-- ==== Sys2Proof/Word.lean ====
section
/-! DEFINITION. The word types of the part: bytes of the links, and web positions (R2). -/

namespace Sys2Proof

/-- One byte of a frame on SV, HB or LL. -/
abbrev Byte := BitVec 8

/-- A web position in counts: 32 bits, wrapping (R2). -/
abbrev Pos := BitVec 32

end Sys2Proof
end

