-- ==== Sys2Proof/Machine/Wtb.lean ====
section
/-! DEFINITION. The Web Timebase (chapter 1): the encoder, the speed sampler, the emergency stop, the inputs'
settings and the job requests with what each block does at them. A job request's reply joins the reply path
first (log 9); LINE-STATE is raised next, and the blocks then act in the order of Figure 1 (log 8). -/

namespace Sys2Proof.Machine

/-! ### Encoder and speed (R1 to R5) -/

/-- The levels of the encoder pair after one channel has changed (R1). -/
def Pins.toggle (p : Pins) : EncChannel → Pins
  | .a => { p with encA := !p.encA }
  | .b => { p with encB := !p.encB }

/-- A count is forward (R1): from the channel that changed, the levels after it and the count-direction
setting. -/
def countForward (channel : EncChannel) (after : Pins) (reversed : Bool) : Bool :=
  let plain := match channel with
    | .a => after.encA == after.encB
    | .b => after.encA != after.encB
  plain != reversed

/-- HW, the new-web flag and the end of a reverse excursion after a forward count (R3, R4). -/
def Wtb.forward (w : Wtb) : Wtb :=
  let w := { w with wp := w.wp + 1, netCount := w.netCount + 1 }
  match w.line with
  | .idle | .thread => { w with hw := w.wp, newWeb := false }
  | .run | .hold | .fault =>
    let w := { w with excursion := w.excursion && decide (sdiff w.wp w.hw < 0) }
    if 0 < sdiff w.wp w.hw then { w with hw := w.wp, newWeb := true } else { w with newWeb := false }

/-- WP and HW after a reverse count (R2, R3). -/
def Wtb.backward (w : Wtb) : Wtb :=
  let w := { w with wp := w.wp - 1, netCount := w.netCount - 1, newWeb := false }
  match w.line with
  | .idle | .thread => { w with hw := w.wp }
  | .run | .hold | .fault => w

/-- The depth of reverse travel passes N outside an excursion (R4). DESIGN CHOICE (log 52): a depth that a change of N
in HOLD has brought above N counts as passing it at the next reverse count. -/
def State.reversedTooFar (s : State) : Bool :=
  s.running && !s.wtb.excursion && decide ((s.tku.params.n : Int) < sdiff s.wtb.hw s.wtb.wp)

/-- REVERSE (R4): the flag, the occurrence, then HOLD with resume disarmed. -/
def reverseExcursion (s : State) : State :=
  let s := raise .reverse 0 s.wtb.hw.toNat (s.onWtb (fun w => { w with excursion := true }))
  match s.wtb.line with
  | .run => noticeLineState .reverse (enterHold false s)
  | .hold => s.onWtb (fun w => { w with resumeArmed := false })
  | .idle | .thread | .fault => s

/-- ENCODER_COUNT (R1 to R4): one level change of ENC A or ENC B. -/
def execEncoderCount (channel : EncChannel) (s : State) : Host.Outcome State Fault Refusal :=
  let s := s.onPins (fun p => p.toggle channel)
  .next (if countForward channel s.pins s.wtb.polarity.reversed then s.onWtb Wtb.forward
    else
      let s := s.onWtb Wtb.backward
      if s.reversedTooFar then reverseExcursion s else s)

/-- ILLEGAL_TRANSITION (R1): both channels change; WP stands and ENCODER latches. -/
def execIllegalTransition (s : State) : Host.Outcome State Fault Refusal :=
  .next (latchCause .encoder (s.onPins (fun p => (p.toggle .a).toggle .b)))

/-- The sampler closes a net count and forms v and the direction (R5). -/
def Wtb.sample (w : Wtb) : Wtb :=
  let sum := w.netCount + w.s1 + w.s2 + w.s3
  { w with
    s1 := w.netCount, s2 := w.s1, s3 := w.s2, s4 := w.s3, netCount := 0
    v := if 0 ≤ sum then min 255 (sum / 4).toNat else 0
    reverse := decide (sum < 0) }

/-- SPEED_SAMPLE (R5, R12, R13, R87). -/
def execSpeedSample (s : State) : Host.Outcome State Fault Refusal :=
  let s := s.onWtb Wtb.sample
  .next (match s.wtb.line with
    | .run =>
      if s.wtb.autoHold = true ∧ s.wtb.v < s.wtb.crawl then noticeLineState .crawl (enterHold true s) else s
    | .hold =>
      if s.wtb.resumeArmed = true ∧ s.wtb.crawl + 2 ≤ s.wtb.v then actOnReengage (enterRun .speed s) else s
    | .idle | .thread | .fault => s)

/-! ### The emergency stop and the inputs (R16, R17, R21) -/

/-- EST is read (R16): active with the latch clear, ESTOP latches. -/
def readEst (s : State) : State := if s.estActive then latchCause .estop s else s

/-- EST_ACTIVE (R16; log 4). -/
def execEstActive (energised : Bool) (s : State) : Host.Outcome State Fault Refusal :=
  .next (readEst (s.onPins (fun p => { p with est := energised })))

/-- A change of polarity acts (R21): the present SCN and EIX levels become the inputs' levels without an edge,
and a half-seen mark is abandoned; then EST is read. -/
def applyPolarity (p : Polarity) (s : State) : State :=
  let old := s.wtb.polarity
  let s := s.onWtb (fun w => { w with polarity := p })
  let s := if p.scn = old.scn then s
    else s.onTku (fun t => { t with scnPrev := s.scnActive, halfSeen := none })
  let s := if p.eix = old.eix then s else s.onEpu (fun e => { e with eixPrev := s.eixActive })
  readEst s

/-- INPUT SET (R19, R21): every field is structural. -/
def execInputSet (tag : Byte) (f : InputFields) (s : State) : Host.Outcome State Fault Refusal :=
  .next (match f.resolve with
    | none => answer tag 0x09#8 .badValue [] s
    | some p =>
      if p = s.wtb.polarity then answer tag 0x09#8 .ok [] s
      else if s.wtb.line ≠ .idle ∧ s.wtb.line ≠ .thread then answer tag 0x09#8 .wrongState [] s
      else applyPolarity p (answer tag 0x09#8 .ok [] s))

/-- LINE SET (R6). -/
def execLineSet (tag : Byte) (crawl : Nat) (autoHold : Coded Bool) (s : State) :
    Host.Outcome State Fault Refusal :=
  .next (match autoHold with
    | none => answer tag 0x0A#8 .badValue [] s
    | some h =>
      if !within 2 40 crawl then answer tag 0x0A#8 .badValue [] s
      else answer tag 0x0A#8 .ok [] (s.onWtb (fun w => { w with crawl := crawl, autoHold := h })))

/-- The present condition of a stop cause (section 1.4). -/
def State.causePresent (s : State) : StopCause → Bool
  | .estop => s.estActive
  | .nipStuck => s.nipClosed
  | .encoder | .trackOverflow | .winder => false

/-- The causes a STOP ACK names (R17). -/
def causesNamed (code : Nat) : List StopCause := StopCause.all.filter (fun c => code == 0 || c.code == code)

/-- The latched causes as a set byte (R17, R191): bit c - 1 for cause c. -/
def Latches.bytes (l : Latches) : List Byte := le1 (flagBits (StopCause.all.map l.get))

/-- The latches after a STOP ACK of these causes (R17): one whose condition is absent clears. -/
def State.acknowledge (s : State) (causes : List StopCause) : Latches :=
  causes.foldl (fun l c => l.put c (l.get c && s.causePresent c)) s.wtb.latched

/-- STOP ACK (R17). -/
def execStopAck (tag : Byte) (code : Nat) (s : State) : Host.Outcome State Fault Refusal :=
  .next (if !within 0 5 code then answer tag 0x08#8 .badValue [] s
    else
      let l := s.acknowledge (causesNamed code)
      answer tag 0x08#8 (if (causesNamed code).any l.get then .stillActive else .ok) l.bytes
        (s.onWtb (fun w => { w with latched := l })))

/-! ### Opening and starting a job (R8, R9) -/

/-- The blocks' job-open changes (R38, R47, R70, R72, R75, R77, R116, R118, R143, R144, R150, R152, R173). The last
index outcome becomes none with the phase register (R89; log 39). -/
def openBlocks (s : State) : State :=
  let s := seedEstimate (s.onTku (fun t => { t with nextRepeat := 1, readCursor := 1 }))
  let s := s.onRlu (fun r => { r with channels := r.channels.map (fun c => { c with total := 0 }) })
  let s := s.onEpu (fun e => { e with
    state := if e.params.configured then .opened else .none, lastPhase := none, lastOutcome := none })
  let s := s.onSmu (fun m => { m with results := [], drops := 0 })
  let s := s.onRku (fun k => { k with history := [], readCursor := none, nextRoll := 1, wrapped := false })
  let s := s.onBtu (fun b => { b with batches := [], sequence := 1, breakPending := false, takes := 0 })
  s.onLbp (fun b => b.unlink (fun _ => true))

/-- JOB OPEN (R8). -/
def execJobOpen (tag : Byte) (s : State) : Host.Outcome State Fault Refusal :=
  .next (if s.wtb.line ≠ .idle then answer tag 0x01#8 .wrongState [] s
    else if s.wtb.latched.any then answer tag 0x01#8 .stillActive [] s
    else openBlocks (enterThread (answer tag 0x01#8 .ok [] s)))

/-- The loop state of a station at JOB START (R54). -/
def Station.start (st : Station) : Station := { st with outRun := 0, missRun := 0, alarmArmed := true }

/-- The blocks' changes as the track starts (R4, R9, R22, R24, R27, R33, R38, R54, R76, R77, R97, R148). -/
def startTrack (s : State) : State :=
  let s := s.onWtb (fun w => { w with excursion := false })
  let s := (seedEstimate s).onTku (fun t => { t with
    scanner := .acquire, scnPrev := s.scnActive, halfSeen := none, coastCount := 0, stray := 0 })
  let s := loadAutoSettles (s.onRlu (fun r => { r with stations := r.stations.map Station.start }))
  let s := s.onEpu (fun e => { e with lastPhase := none, lastOutcome := none, eixPrev := s.eixActive })
  let s := s.onSmu (fun m => { m with pointer := 1 })
  s.onRku (fun k => { k with laneA := k.laneA.start, laneB := k.laneB.start })

/-- The line enters RUN, or HOLD with resume armed, by the v of the latest speed sample (R9). -/
def enterRunning (s : State) : State :=
  if s.wtb.crawl ≤ s.wtb.v then enterRun .request s
  else noticeLineState .request (s.onWtb (fun w => { w with line := .hold, resumeArmed := true }))

/-- JOB START (R9, R10): INVALID-JOB carries the reason code of the first check that fails. -/
def execJobStart (tag : Byte) (s : State) : Host.Outcome State Fault Refusal :=
  .next (if s.wtb.line ≠ .thread then answer tag 0x02#8 .wrongState [] s
    else match firstFailing jobStartChecks s.tku.params s with
      | some c => answer tag 0x02#8 .invalidJob (le1 c) s
      | none => enterRunning (startTrack (answer tag 0x02#8 .ok [] s)))

/-! ### Holding and resuming (R11, R13) -/

/-- JOB HOLD (R11). -/
def execJobHold (tag : Byte) (s : State) : Host.Outcome State Fault Refusal :=
  .next (match s.wtb.line with
    | .run => noticeLineState .request (enterHold false (answer tag 0x03#8 .ok [] s))
    | .hold => (answer tag 0x03#8 .ok [] s).onWtb (fun w => { w with resumeArmed := false })
    | .idle | .thread | .fault => answer tag 0x03#8 .wrongState [] s)

/-- JOB RESUME (R13). -/
def execJobResume (tag : Byte) (s : State) : Host.Outcome State Fault Refusal :=
  .next (if s.wtb.line = .hold then
      (answer tag 0x04#8 .ok [] s).onWtb (fun w => { w with resumeArmed := true })
    else answer tag 0x04#8 .wrongState [] s)

/-! ### Stopping, ending and recovering (R14, R15, R18) -/

/-- The blocks' stop changes (R14, R47, R86, R102, R118, R146, R147). -/
def stopBlocks (s : State) : State := gapLanes (shadeAtStop (embossAtStop (emptyTrack s)))

/-- JOB STOP (R14). -/
def execJobStop (tag : Byte) (s : State) : Host.Outcome State Fault Refusal :=
  .next (if s.running then stopBlocks (enterThread (answer tag 0x05#8 .ok [] s))
    else answer tag 0x05#8 .wrongState [] s)

/-- The line enters IDLE (R15). -/
def enterIdle (s : State) : State :=
  noticeLineState .request (s.onWtb (fun w => { w with line := .idle, resumeArmed := false }))

/-- The emboss unit at JOB END (R86): NONE, and a running release watch runs on. -/
def embossAtEnd (s : State) : State :=
  s.onEpu (fun e => { e with state := .none, npc := false, closeTimer := none, reengage := false })

/-- The blocks' job-end changes (R15, R68, R86, R118, R149, R164, R183), the routes last. -/
def endBlocks (s : State) : State :=
  let s := rollsAtEnd (shadeAtEnd (embossAtEnd (zeroTrims s)))
  (s.onBtu (fun b => { b with batches := [] })).onEvu (fun e => { e with routes := Vector.replicate 4 none })

/-- JOB END (R15). -/
def execJobEnd (tag : Byte) (s : State) : Host.Outcome State Fault Refusal :=
  .next (if s.wtb.line = .thread then endBlocks (enterIdle (answer tag 0x06#8 .ok [] s))
    else answer tag 0x06#8 .wrongState [] s)

/-- The emboss unit at RECOVER (R86): a releasing unit enters OPEN, its release watch runs on. -/
def embossAtRecover (s : State) : State :=
  s.onEpu (fun e => { e with
    state := if e.state = .releasing then .opened else e.state, reengage := false })

/-- The blocks' recover changes (R18, R47, R86, R118, R146, R147). -/
def recoverBlocks (s : State) : State := gapLanes (shadeAtRecover (embossAtRecover (emptyTrack s)))

/-- RECOVER (R18). -/
def execRecover (tag : Byte) (s : State) : Host.Outcome State Fault Refusal :=
  .next (if s.wtb.line ≠ .fault then answer tag 0x07#8 .wrongState [] s
    else if s.wtb.latched.any then answer tag 0x07#8 .stillActive [] s
    else recoverBlocks (enterThread (answer tag 0x07#8 .ok [] s)))

end Sys2Proof.Machine
end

● ● ●

*BRIEF:* Within the listing above, the range opens at the line with "is structural. -/" and closes at the line with "SET (R6). -/". Reproduce exactly the lines of that range, including both ends.

*COMPLETED EXERCISE:*
/-- INPUT SET (R19, R21): every field is structural. -/
def execInputSet (tag : Byte) (f : InputFields) (s : State) : Host.Outcome State Fault Refusal :=
  .next (match f.resolve with
    | none => answer tag 0x09#8 .badValue [] s
    | some p =>
      if p = s.wtb.polarity then answer tag 0x09#8 .ok [] s
      else if s.wtb.line ≠ .idle ∧ s.wtb.line ≠ .thread then answer tag 0x09#8 .wrongState [] s
      else applyPolarity p (answer tag 0x09#8 .ok [] s))

/-- LINE SET (R6). -/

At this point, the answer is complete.